*** Data records ***
-- ==== Sys2Proof/Machine/Ops.lean ====
section
/-! DEFINITION. The shared operations: sparse stores, dictionary settings and counters, clocks and stamps, raising
events (R453, R455), asking for grants (R428, R430). -/

namespace Sys2Proof.Machine

/-- What a meaning answers. -/
abbrev Out := Host.Outcome State Fault Refusal

/-! ### Sparse stores -/

/-- The value listed under a number. -/
def spFind {α : Type} : Sparse α → Nat → Option α
  | [], _ => none
  | (k, v) :: m, n => if k = n then some v else spFind m n

/-- List a value under a number, keeping the numbers rising. -/
def spPut {α : Type} : Sparse α → Nat → α → Sparse α
  | [], n, v => [(n, v)]
  | (k, w) :: m, n, v =>
    if n < k then (n, v) :: (k, w) :: m
    else if n = k then (n, v) :: m
    else (k, w) :: spPut m n v

/-- Take a number out. -/
def spDel {α : Type} : Sparse α → Nat → Sparse α
  | [], _ => []
  | (k, w) :: m, n => if k = n then spDel m n else (k, w) :: spDel m n

/-- Read a number: its value, or its default when it is not listed. -/
def spGet {α : Type} (d : Nat → α) (m : Sparse α) (n : Nat) : α := (spFind m n).getD (d n)

/-- Write a number; writing its default takes it out. -/
def spSet {α : Type} [DecidableEq α] (d : Nat → α) (m : Sparse α) (n : Nat) (v : α) : Sparse α :=
  if v = d n then spDel m n else spPut m n v

/-- The numbers are rising and no value is the default of its number. -/
def spWf {α : Type} [DecidableEq α] (d : Nat → α) (m : Sparse α) : Bool :=
  decide (m.Pairwise (fun a b => a.1 < b.1)) && m.all (fun a => decide (a.2 ≠ d a.1))

/-! ### Dictionary settings and counters -/

/-- The address of an object: index · 256 + subindex. -/
def oa (idx sub : Nat) : Nat := idx * 256 + sub

/-- The Default column of the settings kept in `regs` (R9). -/
def regDefaultAt (idx sub : Nat) : W64 :=
  if idx = 0x1200 then 0x80000000
  else if idx = 0x2003 then (if sub = 1 then 1000 else if sub = 2 then 60 else 3)
  else if idx = 0x2100 then
    (if sub = 3 then 5 else if sub = 6 then 0x4000 else if sub = 8 then 0x88B5 else if sub = 0x1B then 0x03E80004
     else if sub = 0x1C then 0x000807D0 else 0)
  else if idx = 0x2401 then
    (if sub = 2 then 0x628 else if sub = 3 then 0x38 else if sub = 4 then 0x3FF else if sub = 5 then 0x88968896
     else if sub = 7 then 2 else if sub = 8 then 0x27F28F else 0)
  else if 0x2801 ≤ idx ∧ idx ≤ 0x2820 then (if sub = 1 then 0x06000270 else if sub = 3 then 1000 else 0)
  else if idx = 0x3401 then 0x01000000
  else if idx = 0x3402 then (if sub = 1 then 300 else if sub = 3 then 16384 else 0)
  else if idx = 0x3405 then (if sub = 7 then 0x000A0000 else 0)
  else if idx = 0x3804 then (if sub = 7 then 1 else 0)
  else if idx = 0x3806 then (if sub = 1 then 1000 else 0)
  else if idx = 0x3808 then (if sub = 1 then 8 else if sub = 5 then 60 else 0)
  else if idx = 0x3A04 then 0xFF
  else if idx = 0x3A06 then (if sub = 1 then 50 else 1000)
  else if idx = 0x3C00 then (if sub ≤ 2 then 200 else 0)
  else if 0x3C01 ≤ idx ∧ idx ≤ 0x3C08 then (if sub = 6 ∨ sub = 7 then 0x4000 else 0)
  else if idx = 0x4001 ∨ idx = 0x4002 then
    (if sub = 2 ∨ sub = 3 then 0x4000 else if sub = 5 then 3 else if sub = 6 then 1280 else if sub = 7 then 384
     else if sub = 8 then 128 else if sub = 9 then 256 else 0)
  else if idx = 0x4005 ∨ idx = 0x4006 then
    (if sub = 1 then 0x1FE else if sub = 2 then 8 else if sub = 3 then 1 else if sub = 4 then 1000 else if sub = 5 then 16
     else if sub = 6 then 200 else if sub = 7 then 1000 else if sub = 8 then 16384 else if sub = 9 then 2048 else 0)
  else if idx = 0x4400 then
    (if sub = 1 then 0x000A0000 else if sub = 5 then 100000000 else if sub = 6 then 200000 else 0)
  else if idx = 0x4401 ∨ idx = 0x4402 then
    (if sub = 2 then 32768 else if sub = 3 then 1048576 else if sub = 4 then 100000 else if sub = 5 then 200000
     else if sub = 6 then 1000 else if sub = 7 then 100 else if sub = 8 then 8 else if sub = 9 then 500 else 0)
  else if 0x4450 ≤ idx ∧ idx ≤ 0x445B then (if sub = 2 then 100000000 else 0)
  else if idx = 0x4800 then (if sub = 4 then 0x0001000A else if sub = 5 then 25 else 0)
  else if idx = 0x4A00 then (if sub = 1 then 0x28 else if sub = 2 then 100 else if sub = 3 ∨ sub = 4 then 10 else 0)
  else if idx = 0x5F00 then (if sub = 3 then 60 else 0)
  else 0

/-- The default of a setting by its address. Addresses at or above 2^24 are the field network's copies of R461. -/
def regDefault (a : Nat) : W64 := regDefaultAt (a % 2 ^ 24 / 256) (a % 256)

def ctrDefault (_ : Nat) : W64 := 0

def reg (s : State) (idx sub : Nat) : W64 := spGet regDefault s.regs (oa idx sub)
def setReg (s : State) (idx sub : Nat) (v : W64) : State := { s with regs := spSet regDefault s.regs (oa idx sub) v }

/-- A setting as a number. -/
def regN (s : State) (idx sub : Nat) : Nat := (reg s idx sub).toNat

def ctr (s : State) (idx sub : Nat) : W64 := spGet ctrDefault s.ctrs (oa idx sub)

/-- Add to a counter, saturating (R146). -/
def bumpBy (s : State) (idx sub n : Nat) : State :=
  { s with ctrs := spSet ctrDefault s.ctrs (oa idx sub) (satAdd64 (ctr s idx sub) n) }

def bump (s : State) (idx sub : Nat) : State := bumpBy s idx sub 1

/-! ### Time in cycles (Table 1.4) -/

def usCycles (n : Nat) : Nat := 1200 * n
def msCycles (n : Nat) : Nat := 1200000 * n
def secCycles (n : Nat) : Nat := 1200000000 * n
/-- `n` clk_ctl cycles. -/
def ctlCycles (n : Nat) : Nat := 6 * n
/-- `n` clk_aon cycles, rounded up to whole clk_core cycles. -/
def aonCycles (n : Nat) : Nat := ceilDiv (n * 1200000000) 32768

/-- A period of `n` cycles has passed since cycle `from0`. -/
def elapsed (s : State) (from0 n : Nat) : Bool := decide (from0 + n ≤ s.now)

/-! ### Clock domains (R42, R43) -/

def domainOn (s : State) (i : Nat) : Bool := !s.power.pdIso.getLsbD i
def ctlOn (s : State) : Bool := domainOn s 1
def timeOn (s : State) : Bool := domainOn s 2
def storeOn (s : State) : Bool := domainOn s 3

/-- PD_PATH and PD_FARM are On: S0 without a transition (R409, R413 step 1). -/
def pathOn (s : State) : Bool :=
  s.power.bringUp == .done && s.power.present == 0 && s.power.transition == .idle && domainOn s 4 && domainOn s 5

/-- hp_ready and dn_rx_ready can be 1 (R416, R486). -/
def serverReady (s : State) : Bool :=
  s.power.bringUp == .done && ctlOn s &&
    match s.power.transition with
    | .idle => s.power.present.toNat < 3
    | .entering k => k.toNat < 3
    | .exiting k => k.toNat < 3
    | .fuses _ => false
    | .entropy _ => false

/-- The engine is in S0 with no transition running. -/
def inS0 (s : State) : Bool := s.power.bringUp == .done && s.power.present == 0 && s.power.transition == .idle

/-! ### The clocks of the Time Unit (R376, R380) -/

/-- One nanosecond in units of 2^-48 ns. -/
def nsUnit : Nat := 2 ^ 48
/-- One second in units of 2^-48 ns. -/
def secUnit : Nat := 1000000000 * nsUnit
/-- Values of a clock wrap with its 48-bit seconds count. -/
def clkWrap : Nat := 2 ^ 48 * secUnit

def domainOf (t : TimeUnit) (i : Fin 2) : Domain := if i = 0 then t.d0 else t.d1

def setDomain (t : TimeUnit) (i : Fin 2) (d : Domain) : TimeUnit :=
  if i = 0 then { t with d0 := d } else { t with d1 := d }

/-- Add an integer to a clock value. -/
def clkAdd (t : Nat) (x : Int) : Nat := ((t : Int) + x).emod clkWrap |>.toNat

/-- L = D_s + λ (R380). -/
def localTime (t : TimeUnit) : Nat := clkAdd (domainOf t t.sel).clk t.lam

/-- The TIME_STAMP of a clock value (Table 0.6, R376). -/
def timeStamp (dom : Bool) (epoch : Byte) (t : Nat) : TimeStamp :=
  let sec := t / secUnit
  let ns := t % secUnit / nsUnit
  let sub := t % nsUnit / 2 ^ 32
  (BitVec.ofNat 7 0) ++ BitVec.ofBool dom ++ epoch ++ BitVec.ofNat 48 sec ++ BitVec.ofNat 32 ns ++ BitVec.ofNat 16 sub

/-- The clocks as they stand now. -/
def presentView (s : State) : ClockView :=
  { at_ := s.now, d0 := ⟨s.time.d0.clk, s.time.d0.epoch⟩, d1 := ⟨s.time.d1.clk, s.time.d1.epoch⟩
    l := ⟨localTime s.time, s.time.epochL⟩, sel := s.time.sel }

/-- The clocks as every read of this cycle sees them: from before any step, set or switch made in it (R379). -/
def clockView (s : State) : ClockView :=
  match s.time.before with
  | some v => if v.at_ = s.now then v else presentView s
  | none => presentView s

/-- Keep what the reads of this cycle see, before a step, set or switch (R379). -/
def noteClocks (s : State) : State := { s with time := { s.time with before := some (clockView s) } }

/-- L(x) for every read in this cycle x. -/
def readTime (s : State) : Nat := (clockView s).l.t

/-- L as a TIME_STAMP with the selected domain and E_L, moved by `by_`. -/
def localStampAt (s : State) (by_ : Int) : TimeStamp :=
  let v := clockView s
  timeStamp (decide (v.sel = 1)) v.l.epoch (clkAdd v.l.t by_)

def localStamp (s : State) : TimeStamp := localStampAt s 0

/-- L in whole nanoseconds since 0. -/
def localNs (s : State) : Nat := localTime s.time / nsUnit

/-- One clk_core period of 5/6 ns, rounded down, in units of 2^-48 ns (R377). -/
def rNom : Nat := 234562480592213

/-- inc_i of R377: R_nom · (1 + f · 10^-9), f in units of 2^-40 ppb. -/
def incOf (f : Int) : Nat := (roundDiv (rNom * (1000000000 * 2 ^ 40 + f)) (1000000000 * 2 ^ 40)).toNat

/-! ### Events (R453 to R455) -/

/-- Sources that PD_AON units raise (R455). -/
def aonSource (src : Nat) : Bool := (193 ≤ src && src ≤ 196) || (224 ≤ src && src ≤ 226)

def heldDefault (_ : Nat) : HeldEvent := ⟨0, 0⟩
def w64Zero (_ : Nat) : W64 := 0
def w32Zero (_ : Nat) : W32 := 0
def w16Zero (_ : Nat) : W16 := 0
def tsZero (_ : Nat) : TimeStamp := 0
def natZero (_ : Nat) : Nat := 0
def boolFalse (_ : Nat) : Bool := false

/-- Record a raise of a source in the Fault Manager (R453). -/
def recordRaise (e : Events) (src : Nat) (detail : W16) (ts : TimeStamp) : Events :=
  { e with
    pending := setBit e.pending src true
    count := spSet w64Zero e.count src (satAdd64 (spGet w64Zero e.count src) 1)
    lastTime := spSet tsZero e.lastTime src ts
    detail := spSet w16Zero e.detail src detail }

/-- Hold a raise in PD_AON while PD_CTL is Off (R455). -/
def holdRaise (e : Events) (src : Nat) (detail : W16) : Events :=
  let h := spGet heldDefault e.held src
  { e with held := spPut e.held src ⟨BitVec.ofNat 16 (satInc 0xFFFF h.count.toNat), detail⟩ }

/-- Raise event source `src` with the unit number `detail` (R453, R455). -/
def raise (s : State) (src : Nat) (detail : Nat) : State :=
  if ctlOn s then
    { s with events := recordRaise s.events src (BitVec.ofNat 16 detail) (if timeOn s then localStamp s else 0) }
  else if aonSource src then { s with events := holdRaise s.events src (BitVec.ofNat 16 detail) }
  else s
*** End of Data records ***
• [The task] Out of the listing above, reproduce exactly the lines from the one with "else if idx = 0x2003" up to and including the one with "else if sub = 7 then 2".

• [The completed task]
  else if idx = 0x2003 then (if sub = 1 then 1000 else if sub = 2 then 60 else 3)
  else if idx = 0x2100 then
    (if sub = 3 then 5 else if sub = 6 then 0x4000 else if sub = 8 then 0x88B5 else if sub = 0x1B then 0x03E80004
     else if sub = 0x1C then 0x000807D0 else 0)
  else if idx = 0x2401 then
    (if sub = 2 then 0x628 else if sub = 3 then 0x38 else if sub = 4 then 0x3FF else if sub = 5 then 0x88968896
     else if sub = 7 then 2 else if sub = 8 then 0x27F28F else 0)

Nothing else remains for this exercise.